Chapter 7 Conclusion

7.1 At the Outset

Speed Dating Experiment conducted by the Business school of Columbia in 2006 has been the base for this data analysis and visualization project. One of the driving factors for choosing this paper has been the paucity of visualizations that form an intuitive and simple proof of stated results. This book is an attempt to provide explanations for some of the results put forth in the paper by leveraging the tools of data analysis and visualization in R. The process is exhaustive of beginning with understanding the dataset, cleaning and transformation of the raw data to a queriable format proceeded by analysis of missing data and static visualizations of constructed questions and a proof of a few results stated in the paper. What’s more, we have concluded with an interactive visualization of Alluvial flow diagram that gives an overall picture of participant’s preferences over other categorical attributes that were cumbersome to be included in the earlier static visuals.

While most of the questions and inferences have been addressed, we want to dedicate this sections to some concluding remarks that this project has helped us draft about the dataset and the experiment as a whole.

7.2 Comparing inferences from visualization with results from paper

After analysis and visualization of the data from the experiment we could verify some the main conclusion from the experiment. From the plots in chap 5.7 we can verify that women do generally give more importance to the intelligence of their partner and men are more responsive to physical attractiveness. And from chap 5.8 we can see that the majority of men don’t give much value or importance to women’s intelligence or ambition when it exceeds their own.
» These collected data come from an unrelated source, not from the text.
/-- Neither control code nor a literal is left from CC + 2 on: the last four tests decide. -/
theorem classify_of_le {x : CodeCtx} {c : Code} (h : clearCode x.mcs + 2 ≤ c.toNat) :
    classify x c = if x.first then .bad c else if c.toNat < x.next.toNat then .ref c
      else if c.toNat = x.next.toNat then .kwk c else .bad c := by
  rw [classify, eoiCode, if_neg (by omega), if_neg (by omega), if_neg (by omega)]

theorem classify_of_selects {x : CodeCtx} {c : Code} {i : Instr} (h : Selects x c i) : classify x c = i := by
  cases i with
  | clr => exact if_pos h
  | eoi =>
    have hc : c.toNat = clearCode x.mcs + 1 := h
    rw [classify, eoiCode, if_neg (by omega), if_pos hc]
  | lit d =>
    obtain ⟨rfl, hc⟩ := h
    rw [classify, eoiCode, if_neg (by omega), if_neg (by omega), if_pos hc]
  | ref d =>
    obtain ⟨rfl, hf, hlo, hc⟩ := h
    simp [classify_of_le hlo, hf, hc]
  | kwk d =>
    obtain ⟨rfl, hf, hlo, hc⟩ := h
    simp [classify_of_le hlo, hf, hc]
  | bad d =>
    obtain ⟨rfl, hlo, hf | hc⟩ := h
    · rw [classify_of_le hlo, if_pos hf]
    · rw [classify_of_le hlo, if_neg (Nat.lt_asymm hc), if_neg (Nat.ne_of_gt hc), ite_self]
  | start => exact h.elim
  | reset => exact h.elim

/-- An instruction is the class of a code exactly under its condition, so the conditions exclude one another. -/
theorem classify_eq_iff {x : CodeCtx} {c : Code} {i : Instr} : classify x c = i ↔ Selects x c i :=
  ⟨fun h => h ▸ selects_classify x c, classify_of_selects⟩

/-- The two BAD lines of R94, where NEXT has passed the control codes. -/
theorem classify_eq_bad_iff {x : CodeCtx} {c : Code} (hn : clearCode x.mcs + 2 ≤ x.next.toNat) :
    classify x c = .bad c ↔
      (x.first = true ∧ clearCode x.mcs + 2 ≤ c.toNat) ∨ (x.first = false ∧ x.next.toNat < c.toNat) := by
  rw [classify_eq_iff]
  constructor
  · rintro ⟨-, hlo, h⟩
    cases hf : x.first
    · exact .inr ⟨rfl, h.resolve_left (by simp [hf])⟩
    · exact .inl ⟨rfl, hlo⟩
  · rintro (⟨hf, hlo⟩ | ⟨-, hhi⟩)
    · exact ⟨rfl, hlo, .inl hf⟩
    · exact ⟨rfl, by omega, .inr hhi⟩

/-- The KWK line of R94, where NEXT has passed the control codes. -/
theorem classify_eq_kwk_iff {x : CodeCtx} {c : Code} (hn : clearCode x.mcs + 2 ≤ x.next.toNat) :
    classify x c = .kwk c ↔ x.first = false ∧ c.toNat = x.next.toNat := by
  rw [classify_eq_iff]
  exact ⟨fun ⟨_, hf, _, hc⟩ => ⟨hf, hc⟩, fun ⟨hf, hc⟩ => ⟨rfl, hf, by omega, hc⟩⟩

/-- Both LIT lines of R94 test the code against CC. -/
theorem classify_eq_lit_iff {x : CodeCtx} {c : Code} : classify x c = .lit c ↔ c.toNat < clearCode x.mcs :=
  classify_eq_iff.trans ⟨And.right, fun h => ⟨rfl, h⟩⟩

theorem classify_eq_ref_iff {x : CodeCtx} {c : Code} :
    classify x c = .ref c ↔ x.first = false ∧ clearCode x.mcs + 2 ≤ c.toNat ∧ c.toNat < x.next.toNat :=
  classify_eq_iff.trans ⟨And.right, fun h => ⟨rfl, h⟩⟩

theorem classify_is_a_class (x : CodeCtx) (c : Code) :
    classify x c = .clr ∨ classify x c = .eoi ∨ classify x c = .lit c ∨ classify x c = .ref c ∨
      classify x c = .kwk c ∨ classify x c = .bad c := by
  obtain ⟨e, -⟩ | ⟨e, -⟩ | ⟨e, -⟩ | ⟨e, -⟩ | ⟨e, -⟩ | ⟨e, -⟩ | ⟨e, -⟩ := classify_cases x c <;> simp [e]

/-- Settles O4: each class by the condition of its lines; a code of 12 bits is never 4096. -/
theorem classSelection : Obligations.ClassSelection := by
  unfold Obligations.ClassSelection
  intro x c _ hn _
  refine ⟨classify_eq_iff, classify_eq_iff, ?_, classify_eq_ref_iff, classify_eq_kwk_iff hn, classify_eq_bad_iff hn,
    classify_is_a_class x c, ?_⟩
  · rw [classify_eq_lit_iff]
    cases x.first <;> simp
  · intro hfull hk
    obtain ⟨-, hc⟩ := (classify_eq_kwk_iff hn).mp hk
    exact absurd (hc.trans hfull) (Nat.ne_of_lt c.isLt)

/-! ### Illegal codes (`30_encoding.md` R98) -/

/-- The codes that emit leave ERRCODE or set it to ERR_OVF (`41_dictionary.md` R151). -/
theorem exec_data_errcode {i : Instr} {c : Code} {s t : State} (hi : i = .lit c ∨ i = .ref c ∨ i = .kwk c)
    (hx : exec i s = .next t) : t.errcode = .ovf ∨ t.errcode = s.errcode := by
  obtain ⟨str, -, ⟨-, rfl⟩ | ⟨-, -, hkept, -⟩⟩ := exec_data_cases hi hx
  · exact .inl rfl
  · exact .inr hkept

/-- Of the classes of a code only BAD raises ERR_CODE (`43_data_codes.md` R180, R181). -/
theorem classify_eq_bad_of_codeFault {x : CodeCtx} {c : Code} {s t : State} (hs : s.errcode = .none)
    (hx : exec (classify x c) s = .next t) (ht : t.errcode = .code) : classify x c = .bad c := by
  have kept : t.errcode ≠ s.errcode := by simp [hs, ht]
  have data : ¬ (classify x c = .lit c ∨ classify x c = .ref c ∨ classify x c = .kwk c) := fun hi =>
    (exec_data_errcode hi hx).elim (by simp [ht]) kept
  obtain e | e | e | e | e | e := classify_is_a_class x c
  · rw [e] at hx
    injection hx with hx
    exact absurd (by rw [← hx]; rfl) kept
  · rw [e] at hx
    injection hx with hx
    exact absurd (by rw [← hx]; rfl) kept
  · exact absurd (.inl e) data
  · exact absurd (.inr (.inl e)) data
  · exact absurd (.inr (.inr e)) data
  · exact e

/-- BAD is its fault entry (`43_data_codes.md` R180). -/
theorem exec_bad (c : Code) (s : State) : exec (.bad c) s = .next (raise .code c s) := rfl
Finally we could like to infer from the plots that attractiveness is the major attribute that people consider and ambition is the least important attribute when it comes to dating. Before the experiment people rated attractiveness, intelligence sincerity, fun and ambition as the order or importance of attributes to go on a date. However after the experiment the ranking changed to attractiveness, fun, intelligence, sincerity and ambition. Most people except their partners to be smart and sincere, but once we know each other (i.e. in this case after the experiment) people gave other attributes also fairly more importance than before.

7.3 Final Remarks

7.3.1 Structuring of Dataset

The raw dataset is pretty intimidating with 190+ columns and about 8000 different records. While we have employed techniques to tackle with this high dimensional dataset, we believe that the experiment could have been better structured in recording values. There are instances where some of the dimensions are missing for an entire logical partition of the experiment which is termed as the wave. This is a misnomer to someone who looks at the entire dataset which subjectively gives an impression that the values have been deliberately missing. Instances where the entire column is missing for a wave doesn’t provide an interesting results even in visulizations. We believe that paritioning the dataset into different files and include columns that were actually recorded would have been more meaningful.

7.3.2 Intrinsic Property in decision making

A trend that we have observed from the Results of the visualizations are, participant’s actual decision on matching with the participant’s she/he met with are different from their previous perception of their expectations of an ideal partner. We have observed instances where the importance that was placed upon a specific attribute of their ideal partner before the experiment has resulted in positive matches despite the missing proportionality of that attribute in their dates. This hints to an existence of intrinsic and possibly qualitative property of a person that influences the decision making and which can’t be accounted for as a quantitative measure.

7.3.3 Biased sample

The sample of the experiment has focused upon students from the Columbia University with a high density in the age group of 18-30. There are relatively lesser representation of other groups like the mid-age. This can add some bias to generalizations or inferences made for the entire male vs female decision process. There could be certain commonalities in students particularly from Columbia and within an age group that precludes from making an inference that affects the human population on gender differences in decision making. A more balanced representation of the experiment set would have been preferable. One way to get around this bias is to make inferences specific to the denser age group.

7.3.4 Future work

The experiment focuses on the interactions between participants’ for a duration of 4 minutes. Extrapolating this further, we could capture the details of participants’ who were involved in a mutual match after a longer period of interaction time. The new results can uncover answers to questions of whether the affect of decision making from interacting for 4 minutes was indeed accurately reflected in the opinions after a longer period of exposure to each other. This sheds light into the aspects of split second decision making during Speed Dating vs prolonged and thoughtful decision making after a longer period of exposure for males against females.